INFORMATION GIVEN:

□ □ □

-- ==== Sys2Proof/Tests/Slice0.lean ====
section
/-! SUPPORT. Tests of the model: ill-formed commands that the check refuses, words of spec/04 that decode, effects worked out by hand
from the spec, and a witness for the hypotheses of each statement. -/

namespace Sys2Proof.Machine

/-- Bytes written with good check bits. -/
def State.fill (s : State) (a : Nat) (l : List Byte) : State :=
  (List.range l.length).foldl (fun s i => s.setChk (a + i) .valid) (s.setBytes a l)
/-- An 8-byte word written with good check bits. -/
def State.put8 (s : State) (a v : Nat) : State := s.fill a (leBytes 8 v)

end Sys2Proof.Machine

namespace Sys2Proof.Tests

set_option Elab.async false

open Sys2Proof.Machine

/-! Ill-formed commands. -/

theorem test_ill_time_odd_register : Instr.wf (.time (.lane 0) 3) = false := by decide
theorem test_ill_shift_fields_of_32 : Instr.wf (.shli (.lane 0) 1 2 32) = false := by decide
theorem test_ill_shri_63 : Instr.wf (.shri (.lane 0) 1 2 63) = false := by decide
theorem test_ill_sari_32 : Instr.wf (.sari (.lane 0) 1 2 32) = false := by decide
theorem test_ill_rori_32 : Instr.wf (.rori (.lane 0) 1 2 32) = false := by decide
theorem test_ill_interp2_past_w31 : Instr.wf (.interp2 (.lane 0) 1 31 2) = false := by decide
theorem test_ill_interp3_past_w31 : Instr.wf (.interp3 (.lane 0) 1 30 2) = false := by decide
theorem test_ill_walk_depth_0 : Instr.wf (.walk (.lane 0) 1 2 3 1 0) = false := by decide
theorem test_ill_walk_depth_25 : Instr.wf (.walk (.lane 0) 1 2 3 1 25) = false := by decide
theorem test_ill_walk_past_w31 : Instr.wf (.walk (.lane 0) 1 31 3 1 5) = false := by decide
theorem test_ill_rep_count_without_rsrc : Instr.wf (.rep (.lane 0) false false false false false 1 0) = false := by decide
theorem test_ill_wide_load : Instr.wf (.ldw (.lane 0) true 1 2 0) = false := by decide
theorem test_ill_wide_store : Instr.wf (.stw (.lane 0) true 1 2 0) = false := by decide
theorem test_ill_tin_8 : Instr.wf (.tin (.lane 0) 1 8) = false := by decide
theorem test_ill_scrub_of_no_macro : Instr.wf (.scrubVisit 2004) = false := by decide
theorem test_ill_remap_of_no_macro : Instr.wf (.remapComplete 2004 0) = false := by decide
theorem test_ill_tdata_768 : Instr.wf (.tdata (.sup 0) 768 0) = false := by decide
theorem test_ill_rejoin_in_no_mode : Instr.wf (.pairRejoin 0 2) = false := by decide
theorem test_ill_pair_fault_of_no_cause : Instr.wf (.pairFault 0 2) = false := by decide
theorem test_ill_host_read_of_0 : Instr.wf (.hostRead 0 0 0) = false := by decide
theorem test_ill_host_write_of_0 : Instr.wf (.hostWrite 0 0 0 0) = false := by decide
theorem test_ill_spi_read_of_0 : Instr.wf (.spiRead 3 0 0) = false := by decide
theorem test_ill_spi_write_of_0 : Instr.wf (.spiWrite 0 0 0) = false := by decide
theorem test_ill_rdreq_of_0 : Instr.wf (.rdreq 0 0 0 0 0 0 0) = false := by decide
theorem test_ill_wr_of_0 : Instr.wf (.wr 0 0 0 0 0 0 0 0) = false := by decide
theorem test_ill_turn_too_long : Instr.wf (.syncreq 0 0 0 160001) = false := by decide
theorem test_ill_loadid_of_no_target : Instr.wf (.loadid (.sup 0) 192 false false) = false := by decide
theorem test_ill_wr_of_252 : Instr.wf (.wr 0 0 0 0 0 0 252 0) = false := by decide
theorem test_ill_rdcpl_of_256 : Instr.wf (.rdcpl 0 0 0 0 0 0 256 0) = false := by decide

/-! Words of spec/04. -/

theorem test_lane_words :
    decodeLane (.lane 0) 0x2C645FFA#32 = some (.blt (.lane 0) 3 4 (-6)) ∧
    decodeLane (.lane 0) 0x34000120#32 = some (.call (.lane 0) 0x120) ∧
    decodeLane (.lane 0) 0x38090001#32 = some (.callr (.lane 0) 9) ∧
    decodeLane (.lane 0) 0x38000000#32 = some (.ret (.lane 0)) ∧
    decodeLane (.lane 0) 0x10642983#32 = some (.fma (.lane 0) 3 4 5 6) ∧
    decodeLane (.lane 0) 0x0C042820#32 = some (.mac (.lane 0) 2 4 5) ∧
    decodeLane (.lane 0) 0x44E38040#32 = some (.lds (.lane 0) 7 3 64) ∧
    decodeLane (.lane 0) 0x59200003#32 = some (.smp (.lane 0) 9 3) ∧
    decodeLane (.lane 0) 0x61842000#32 = some (.look (.lane 0) 12 4 1) ∧
    decodeLane (.lane 0) 0x61842D43#32 = some (.walk (.lane 0) 12 4 1 3 10) ∧
    decodeLane (.lane 0) 0x64A01100#32 = some (.send (.lane 0) 5 17) ∧
    decodeLane (.lane 0) 0x64C02801#32 = some (.recv (.lane 0) 6 40) ∧
    decodeLane (.lane 0) 0x69400002#32 = some (.time (.lane 0) 10) ∧
    decodeLane (.lane 0) 0x68000001#32 = some (.ifence (.lane 0)) ∧
    decodeLane (.lane 0) 0x68000000#32 = some (.endTask (.lane 0)) ∧
    decodeLane (.lane 0) 0x00000000#32 = none ∧
    decodeLane (.lane 0) 0xFFFFFFFF#32 = none ∧
    decodeLane (.lane 0) 0x69200002#32 = none := by decide +kernel
theorem test_words_are_theirs :
    encodeLane (.blt (.lane 0) 3 4 (-6)) = some 0x2C645FFA#32 ∧
    encodeLane (.call (.lane 0) 0x120) = some 0x34000120#32 ∧
    encodeLane (.callr (.lane 0) 9) = some 0x38090001#32 ∧
    encodeLane (.ret (.lane 0)) = some 0x38000000#32 ∧
    encodeLane (.fma (.lane 0) 3 4 5 6) = some 0x10642983#32 ∧
    encodeLane (.mac (.lane 0) 2 4 5) = some 0x0C042820#32 ∧
    encodeLane (.lds (.lane 0) 7 3 64) = some 0x44E38040#32 ∧
    encodeLane (.smp (.lane 0) 9 3) = some 0x59200003#32 ∧
    encodeLane (.look (.lane 0) 12 4 1) = some 0x61842000#32 ∧
    encodeLane (.walk (.lane 0) 12 4 1 3 10) = some 0x61842D43#32 ∧
    encodeLane (.send (.lane 0) 5 17) = some 0x64A01100#32 ∧
    encodeLane (.recv (.lane 0) 6 40) = some 0x64C02801#32 ∧
    encodeLane (.time (.lane 0) 10) = some 0x69400002#32 ∧
    encodeLane (.ifence (.lane 0)) = some 0x68000001#32 ∧
    encodeLane (.endTask (.lane 0)) = some 0x68000000#32 := by decide +kernel

/-! States. -/

/-- A device in RUN with every domain powered. -/
def up : State := { State.reset with regs := [(Reg.key .PMU_MODE 0, 6), (Reg.key .PMU_DOMSTAT 0, 0xFFFFF), (Reg.key .CLK_STAT 0, 2)], boot := .done }
/-- The same, with a capability of a free channel in c7 of core 0. -/
def fl (k : Nat) : State := up.setCore 0 { up.core 0 with cap := [(7, ⟨true, BitVec.ofNat 128 (k + 2 ^ 40 + 2 ^ 86 + 9 * 2 ^ 88)⟩)] }
/-- The same, with a plan that owns objects 0 to n − 1 of a type. -/
def owns (ot n : Nat) : State := ((up.setFld F.SCH_STATUS_RUNNING 0 1).setBytes (tagWordAddr 0 0) [1]).poke (capsAddr 0 0 0) 16 (n * 2 ^ 40 + ot * 2 ^ 88)
/-- The same, with a task at an index of engine 511. -/
def lane (pc : Nat) (f : Eng → Eng := id) : State :=
  let s := up.setEng 511 (f { Eng.init with woken := true, running := true, pc := pc, budget := 1000 })
  s.fill (s.laneAddr 511 (4 * pc)) [0, 0, 0, 0x14]
/-- The same, with w registers. -/
def lw (l : List (BitVec 5 × Word)) (f : Eng → Eng := id) (pc : Nat := 5) : State := l.foldl (fun s x => s.setW 511 x.1 x.2) (lane pc f)
/-- A core at the start of its TCM, with s registers. -/
def sup (l : List (Nat × Dword)) (f : Sup → Sup) : State :=
  (up.setCore 0 (f (l.foldl (fun c x => c.putS x.1 x.2) { Sup.init with pc := 0x20000000 }))).fill 0x20000000 [0, 0, 0, 0x14]
/-- A running plan whose slot table of a square holds one entry. -/
def slots (sq w : Nat) (f : State → State) : State :=
  f (((up.setFld F.SCH_STATUS_RUNNING 0 1).put8 (slotAddr 0 sq 0) w).setFld F.SQ_EPOCH_SQEPOCH sq 0)

theorem quiet_of {s : State} (h : s.raised = [] ∧ s.notes = []) : s.Quiet := h
theorem takes_of {s : State} {who : Initiator} {r : Reg} {i : Nat}
    (h : s.raised = [] ∧ s.notes = [] ∧ s.answers (r.addr i) = true ∧ s.regMay who.agent r i = true) : s.Takes who r i :=
  ⟨⟨h.1, h.2.1⟩, h.2.2.1, h.2.2.2⟩
theorem lane_ready {s : State} {e cnt : Nat}
    (h : s.raised = [] ∧ s.notes = [] ∧ s.engClock = true ∧ (s.engine e).running = true ∧ 0 < cnt ∧ (s.engine e).used + cnt ≤ (s.engine e).budget ∧
      ((s.laneNext e).1 = false ∧ (s.laneNext e).2.2 = s.reach (s.laneFirst e)) ∧ legalWord e (s.laneNext e).2.1 = true ∧
      (s.engine e).pc < 4095) : s.LaneReady e cnt :=
  ⟨⟨h.1, h.2.1⟩, h.2.2.1, h.2.2.2.1, h.2.2.2.2.1, h.2.2.2.2.2.1, h.2.2.2.2.2.2.1, h.2.2.2.2.2.2.2.1, h.2.2.2.2.2.2.2.2⟩
/-- A fetch that answers a word without doubt and leaves the state. -/
def fetched (x : Except Nat (Nat × Bool)) : Bool := match x with
  | .ok (w, d) => !d && legalSup w
  | .error _ => false
theorem sup_ready {s : State} {k : Nat}
    (h : s.raised = [] ∧ s.notes = [] ∧ s.coreRuns k = true ∧ (s.supFetch k (s.core k).pc).2 = s ∧
      fetched (s.supFetch k (s.core k).pc).1 = true) : s.SupReady k := by
  obtain ⟨h1, h2, h3, h4, h5⟩ := h
  refine ⟨⟨h1, h2⟩, h3, ?_⟩
  rcases hf : s.supFetch k (s.core k).pc with ⟨_ | ⟨w, d⟩, t⟩ <;> simp [hf, fetched] at h4 h5
  exact ⟨w, by simp [h4, h5.1], h5.2⟩

/-! Effects. -/

/-- R60: the sum 2^31 saturates. -/
theorem test_adds_saturates : (match exec (.adds (.lane 511) 3 1 2) (lw [(1, 0x7FFFFFFF), (2, 1)]) with
    | .next t => t.w 511 3 == 0x7FFFFFFF#32 && (t.engine 511).pc == 6
    | _ => false) = true := by decide +kernel
/-- R60: −1 × −1 in Q15 saturates. -/
theorem test_qmul15_of_minus_one : (match exec (.qmul15 (.lane 511) 1 1 1) (lw [(1, 0x8000)]) with
    | .next t => t.w 511 1 == 0x7FFF#32 && (t.engine 511).used == 2
    | _ => false) = true := by decide +kernel
/-- R61. -/
theorem test_macs_saturates : (match exec (.macs (.lane 511) 0 1 1) ((lw [(1, 2)]).setAcc 511 0 0x7FFFFFFFFFFFFFFF) with
    | .next t => t.acc 511 0 == 0x7FFFFFFFFFFFFFFF#64
    | _ => false) = true := by decide +kernel
/-- R42: 1 + 2^-24 is a tie. -/
theorem test_fadd_rounds_to_even : (match exec (.fadd (.lane 511) 3 1 2) (lw [(1, 0x3F800000), (2, 0x33800000)]) with
    | .next t => t.w 511 3 == 0x3F800000#32
    | _ => false) = true := by decide +kernel
/-- R69, R93: a shared store waits and its engine reads it back. -/
theorem test_sts_waits : (match exec (.sts (.lane 511) 2 1 0) (lw [(1, 0x40004), (2, 0xA5)]) with
    | .next t => t.laneBytes 511 0x40004 4 == 0xA5 && t.peek (t.laneAddr 511 0x40004) 4 == 0
    | _ => false) = true := by decide +kernel
/-- R51: a full stack that traps aborts under 0x05. -/
theorem test_call_on_full_stack : (match exec (.call (.lane 511) 9) (lane 5 (fun g => { g with stack := List.replicate 8 1 })) with
    | .next t => t.fld F.SQ_ABORT_CAUSE 63 == 5 && !(t.engine 511).running
    | _ => false) = true := by decide +kernel
/-- R362: 0 − 1 is negative and borrows. -/
theorem test_sup_sub_flags : (match exec (.sub (.sup 0) 3 1 2) (sup [(2, 1)] id) with
    | .next t => t.sreg 0 3 == 0xFFFFFFFFFFFFFFFF#64 && (t.core 0).pst == 0x10 && (t.core 0).pc == 0x20000004
    | _ => false) = true := by decide +kernel
/-- R363: WAIT takes exception 1 above ring 1, whose vector entry is at VTBR + 16. -/
theorem test_ring_2_may_not_wait : (match exec (.wait 0) (let s := sup [] (fun c => { c with pst := 2, vtbr := 0x20001000, tsbr := 0x20000400, rgnb := [(0, 0xFF + 0x20000000)], rgnl := [(0, 0x20000FFF)] }); (s.put8 0x20001010 0x20000800).put8 0x20001018 0x20000600) with
    | .next t => (t.core 0).pc == 0x20000800 && (t.core 0).ring == 0 && t.peek 0x20000510 8 == 1
    | _ => false) = true := by decide +kernel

□ □ □

PROBLEM DESCRIPTION:
Please transcribe, exactly and with nothing added, the lines from the first line of the material above through the line that contains "def State.fill (s".

EXERCISE SOLUTION:
-- ==== Sys2Proof/Tests/Slice0.lean ====
section
/-! SUPPORT. Tests of the model: ill-formed commands that the check refuses, words of spec/04 that decode, effects worked out by hand
from the spec, and a witness for the hypotheses of each statement. -/

namespace Sys2Proof.Machine

/-- Bytes written with good check bits. -/
def State.fill (s : State) (a : Nat) (l : List Byte) : State :=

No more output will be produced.